I recently completed a Data Science course and wanted to review Principle Component Analysis (PCA) to develop my skills in understanding data variables highly correlated to the independent variable.
What is Principle Component Analysis (PCA)?
PCA is an ordination statistical method that reduces the dimensionality of multivariate data by creating a few new key explanatory variables called principal components (PCs). It’s mostly used as a tool in exploratory data analysis and for making predictive models.
For now, I’ll use PCA to evaluate the principal components of the Iris dataset. And later on I anticipate utilizing the methodology as part of a process of developing both a churn model and to predict customer lifetime value.
Iris Flower Data Set
The Iris Flower dataset is a multivariate set of 150 observations covering 3 flower species collected from various regions across four features; the width and length of the sepals and petals. It was initially introduced by the British statistician and biologist Ronald Fisher in 1936 and remains a very common practice set for data science (click here for more info). The data quantifies the morphologic variation of Iris flowers of three related species. Two of the three species were collected in the Gaspé Peninsula, all from the same pasture, and picked on the same day and measured at the same time by the same person with the same apparatus.

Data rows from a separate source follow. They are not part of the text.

-- ==== Sys2Proof/Certificates/Slice0/Obligations.lean ====
section
/-! DEFINITION. The statements about the model, for the provers. Each says which rules of spec/ it rests on. -/

open Sys2Proof Sys2Proof.Machine

/-! ### The block as a machine -/

/-- O1. For every command and state: a step of a state with that command at the front of its queue is exec of the
command on the state with the queue's rest. The queue is the model's own (log 2). -/
def Obligations.StepTakesFrontCommand : Prop :=
  ∀ (c : Instr) (rest : List Instr) (s : State), s.pending = c :: rest → step s = exec c { s with pending := rest }

/-- O2. Every step answers a next state and takes exactly one waiting command off the queue; no command adds or removes
one. On an empty queue the first of the running timers to end does so if it ends within the idle interval, and
otherwise that much time passes. The queue and the idle step are the model's choice (log 2). -/
def Obligations.StepsAlwaysGoOn : Prop :=
  (∀ s : State, ∃ t, step s = .next t ∧ t.pending = s.pending.tail)
    ∧ (∀ s : State, s.pending = [] → (∀ x ∈ timers s, s.idleNs < x.1) → step s = .next (advance s.idleNs s))
    ∧ ∀ s : State, s.pending = [] → (∃ x ∈ timers s, x.1 ≤ s.idleNs) →
        ∃ x ∈ timers s, (∀ y ∈ timers s, x.1 ≤ y.1) ∧ x.1 ≤ s.idleNs ∧ step s = exec x.2 s

/-- O3. The state after reset keeps each of the twelve laws whose preservation the next statements claim. Rests on the
values after reset (R20, R34, R60, R74, R101, R116, R135, R151, R167, R180) and on the model's choice of the moment and
the pin levels (log 9). -/
def Obligations.ResetKeepsEveryLaw : Prop :=
  Lawful State.reset

/-! ### Laws that every step keeps -/

/-- O4. For every state: if the capture queue, the egress queues, their EXPEDITE runs and the hold list are within
their capacities, they are after any step that goes on (R132, R155, R156, R160). If every setting is in its range, the
priority list names each link once, T and I are within 100,000 ppb, and each access table entry has its first index not
above its last and within its space, they are after the step (R59, R79, R96, R100, R118, R149, R172); for the low
watermark under a lowered high watermark this is the model's choice (log 21), and for an entry of the space ALL that it
has no upper bound (log 27). -/
def Obligations.CapacitiesAndRangesAreKept : Prop :=
  (∀ s t : State, Bounded s → step s = .next t → Bounded t)
    ∧ ∀ s t : State, InRange s → step s = .next t → InRange t

/-- O5. For every state in which each port has its counts in range, an active lane set and waiting cells only while UP
or in RECOVERY, a transmission only in UP, no waiting SYNC cell in RECOVERY, and in UP a free transmitter only where no
cell waits and both egress queues are empty: so has each port after any step (R2, R6, R8, R9, R12 to R14). -/
def Obligations.PortsKeepTheirLaw : Prop :=
  ∀ s t : State, PortLaw s → step s = .next t → PortLaw t

/-- O6. For every state in which each roster entry agrees with its port (on its way to service or in it only while the
link is up, QUIESCED only with the port OFF), runs its identity wait just in IDENTIFYING and its drain limit just in
DRAINING, holds an identity from PENDING on and none in EMPTY, and has the swap-pending flag only before ACTIVE: so
does each entry after any step (R1, R38, R39, R41, R42, R45, R48, R51, R52), while probes run only where they may, which
O7 keeps. -/
def Obligations.RosterKeepsItsLaw : Prop :=
  ∀ s t : State, RosterLaw s → ProbeLaw s → step s = .next t → RosterLaw t

/-- O7. For every state in which each probe in progress is on a link that is UP, on a lane of its active lane set, and
allowed by the roster entry, and each admission sequence has one of its probes in progress and goes on to lanes of the
set: the same holds after any step (R22, R26, R27, R31, R33). -/
def Obligations.ProbesRunOnlyWhereTheyMay : Prop :=
  ∀ s t : State, ProbeLaw s → step s = .next t → ProbeLaw t

/-- O8. For every state in which the timebase source is the best candidate, or no link while there is no candidate: so
it is after any step (R79 to R81). With a list that names no link twice, the best candidate has the highest reported
grade of all candidates and stands before every other of that grade in the priority list (R78, R79). -/
def Obligations.SourceIsTheBestCandidate : Prop :=
  (∀ s t : State, SourceLaw s → step s = .next t → SourceLaw t)
    ∧ ∀ (s : State) (n : Link), s.tb.priority.Nodup →
      (bestCandidate s = some n ↔
        ∃ before after, s.tb.priority = before ++ n :: after ∧ candidate s n = true
          ∧ (∀ m ∈ before, candidate s m = true → reportedGrade s m < reportedGrade s n)
          ∧ ∀ m ∈ after, candidate s m = true → reportedGrade s m ≤ reportedGrade s n)

/-- O9. For every state in which a link has a running exchange schedule just while it is eligible, and a follower state
other than UNTIMED only while it is eligible and not the source: the same holds after any step (R87, R103, R109, R110).
-/
def Obligations.SyncFollowsEligibility : Prop :=
  ∀ s t : State, SyncLaw s → step s = .next t → SyncLaw t

/-- O10. For every state in which each WAITING or ARMED trigger entry has an owner, which is ACTIVE if it is a frame,
and each link of a pending pulse is ACTIVE or is one whose frame has left ACTIVE since the send event: so it is after
any step (R119, R122, R123, R128). -/
def Obligations.ArmedTriggersHaveServingOwners : Prop :=
  ∀ s t : State, TrigLaw s → step s = .next t → TrigLaw t

/-- O11. For every state in which each valid entry has a stream id other than 0 and an egress set without its source
link, a stream has at most one valid entry, and the waiting and running writes agree with the table: so it is after any
step (R136, R138, R139, R141). With that, a hold list without duplicates in which a route stands behind each entry
stays so (R140, R160, R161). -/
def Obligations.RoutesAndHoldsKeepTheirLaws : Prop :=
  (∀ s t : State, RouteLaw s → step s = .next t → RouteLaw t)
    ∧ ∀ s t : State, RouteLaw s → HoldLaw s → step s = .next t → HoldLaw t

/-- O12. For every state in which the reference count of each pool slot is the number of its references in egress
queues and in transmission, and a slot without references is free: so it is after any step (R152, R157, R158). -/
def Obligations.ReferenceCountsAreExact : Prop :=
  ∀ s t : State, RefLaw s → step s = .next t → RefLaw t

/-- O13. For every state that keeps the route table's law, and in which each requester's in-progress flag is set just
while one route write of its own, not orphaned, waits or runs, or its response is held by a read transaction in
progress: the same holds after any step (R14, R137, R169, R170). That the flag stays set while a read transaction holds
the response is the model's reading of R169 and R170 (log 23). -/
def Obligations.RequestsInProgressAreRouteWrites : Prop :=
  ∀ s t : State, RouteLaw s → BusyLaw s → step s = .next t → BusyLaw t

/-! ### Rules of the whole machine -/

/-- O14. Under every command but RESET_ASSERT, RESET_RELEASE, HUB_RESET and COUNTER_READ with the clear option, no
counter of any link's set falls (R19, R21, R166, R174). -/
def Obligations.CountersOnlyGrow : Prop :=
  ∀ (c : Instr) (s t : State),
    c ≠ .resetAssert → c ≠ .resetRelease → (∀ q, c ≠ .hubReset q) → (∀ q, c ≠ .counterReadClear q) →
    exec c s = .next t → ∀ n k, s.counter n k ≤ t.counter n k

/-- O15. Under every command but RESET_ASSERT and RESET_RELEASE, the epoch of each entry is unchanged, or it grows by 1
(from 65535 to 0), the entry was not ACTIVE before, and it takes the rack time of that moment as admitted-at (R42). -/
def Obligations.EpochMarksAdmissions : Prop :=
  ∀ (c : Instr) (s t : State), c ≠ .resetAssert → c ≠ .resetRelease → exec c s = .next t →
    ∀ n, (t.entry n).epoch = (s.entry n).epoch
      ∨ ((t.entry n).epoch = (s.entry n).epoch + 1 ∧ (t.entry n).admittedAt = some s.rack
          ∧ (s.entry n).state ≠ .active)

/-- O16. A request taken while one of its requester is in progress is answered BUSY; then one of a kind reserved to the
RCP is answered NOACCESS and one that the roster state does not admit STATE; each changes nothing but the response and
the count of its CONTROL cell. A request from a link that is not UP is not received, nor one of the RCP within another
SPI transaction, which cannot happen (log 10). BADKIND answers an unknown kind BADKIND, or BUSY while a request is in
progress (R7, R53, R168, R169, R171). -/
def Obligations.RefusedRequestsChangeNothing : Prop :=
  (∀ (c : Instr) (q : Request) (kind : Byte) (clear : Bool) (s : State),
      requestOf c = some (q, kind, clear) → Heard q s → s.busy q.requester = true →
      exec c s = .next (answered q kind .busy [] (arrived q s)))
    ∧ (∀ (c : Instr) (q : Request) (kind : Byte) (clear : Bool) (st : Status) (s : State),
      requestOf c = some (q, kind, clear) → Heard q s → s.busy q.requester = false →
      refusedKind s q.requester kind clear = some st →
      exec c s = .next (answered q kind st [] (arrived q s)))
    ∧ (∀ (c : Instr) (q : Request) (kind : Byte) (clear : Bool) (s : State),
      requestOf c = some (q, kind, clear) → ¬ Heard q s → exec c s = .next s)
    ∧ ∀ (q : Request) (kind : Byte) (s : State), Heard q s →
      exec (.badkind q kind) s = .next (answered q kind (if s.busy q.requester then .busy else .badKind) [] (arrived q s))

/-! ### Bytes -/

/-- Cells one after the other on the cable, each with the lanes that are marked in it (R8, R181). -/
def streamOf (cells : List Segment) : List RxSymbol :=
  cells.flatMap fun g => (cellSymbols g.bytes).map fun x => { symbol := x, marked := g.marked }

My analysis for this dataset will be to determine the key explanatory variables using PCA and the taking the following steps in R (click here to see R code):
- Installing the caret package and library
- Loading the Iris dataset
- Transforming the data to normalize the variables using Log Scale
- Running the PCA function and plotting the results
- Analyzing the results
Here are 2 tables of output from running the PCA function in step 4 above:
Table 1 – Summary of Iris PCA Object
Table 2 – PCA Object Standard Deviation and Coefficients
- Clearly shows PC1 explains 73% of coefficient variation, combined 95.99%
- Sepal Length and both of Petal variables drive correlations
- PC1 indicates most of where the correlation lies.
- PC1 also explains variability and correlation to Sepal Length
The Setosa flower is clearly different from the Versicolor and Virginica which could possibly be explained by the pollination process or some other variable.